### Activity
Start at the first line of the listing below. Write out each line exactly, stopping after the one that contains "(u.setFnc false f x).setFnc true f x".

────────

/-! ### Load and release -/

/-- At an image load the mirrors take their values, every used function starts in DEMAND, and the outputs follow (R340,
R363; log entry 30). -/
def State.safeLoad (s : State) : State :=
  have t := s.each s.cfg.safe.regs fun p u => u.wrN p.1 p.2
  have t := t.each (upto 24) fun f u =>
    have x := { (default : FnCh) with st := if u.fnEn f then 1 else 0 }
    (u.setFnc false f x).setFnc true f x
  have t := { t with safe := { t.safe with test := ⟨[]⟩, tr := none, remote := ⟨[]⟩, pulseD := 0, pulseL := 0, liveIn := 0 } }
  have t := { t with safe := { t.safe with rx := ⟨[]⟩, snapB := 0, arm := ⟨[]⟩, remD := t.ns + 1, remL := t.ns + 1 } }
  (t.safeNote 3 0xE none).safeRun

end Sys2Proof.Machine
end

────────

### Task solution
/-! ### Load and release -/

/-- At an image load the mirrors take their values, every used function starts in DEMAND, and the outputs follow (R340,
R363; log entry 30). -/
def State.safeLoad (s : State) : State :=
  have t := s.each s.cfg.safe.regs fun p u => u.wrN p.1 p.2
  have t := t.each (upto 24) fun f u =>
    have x := { (default : FnCh) with st := if u.fnEn f then 1 else 0 }
    (u.setFnc false f x).setFnc true f x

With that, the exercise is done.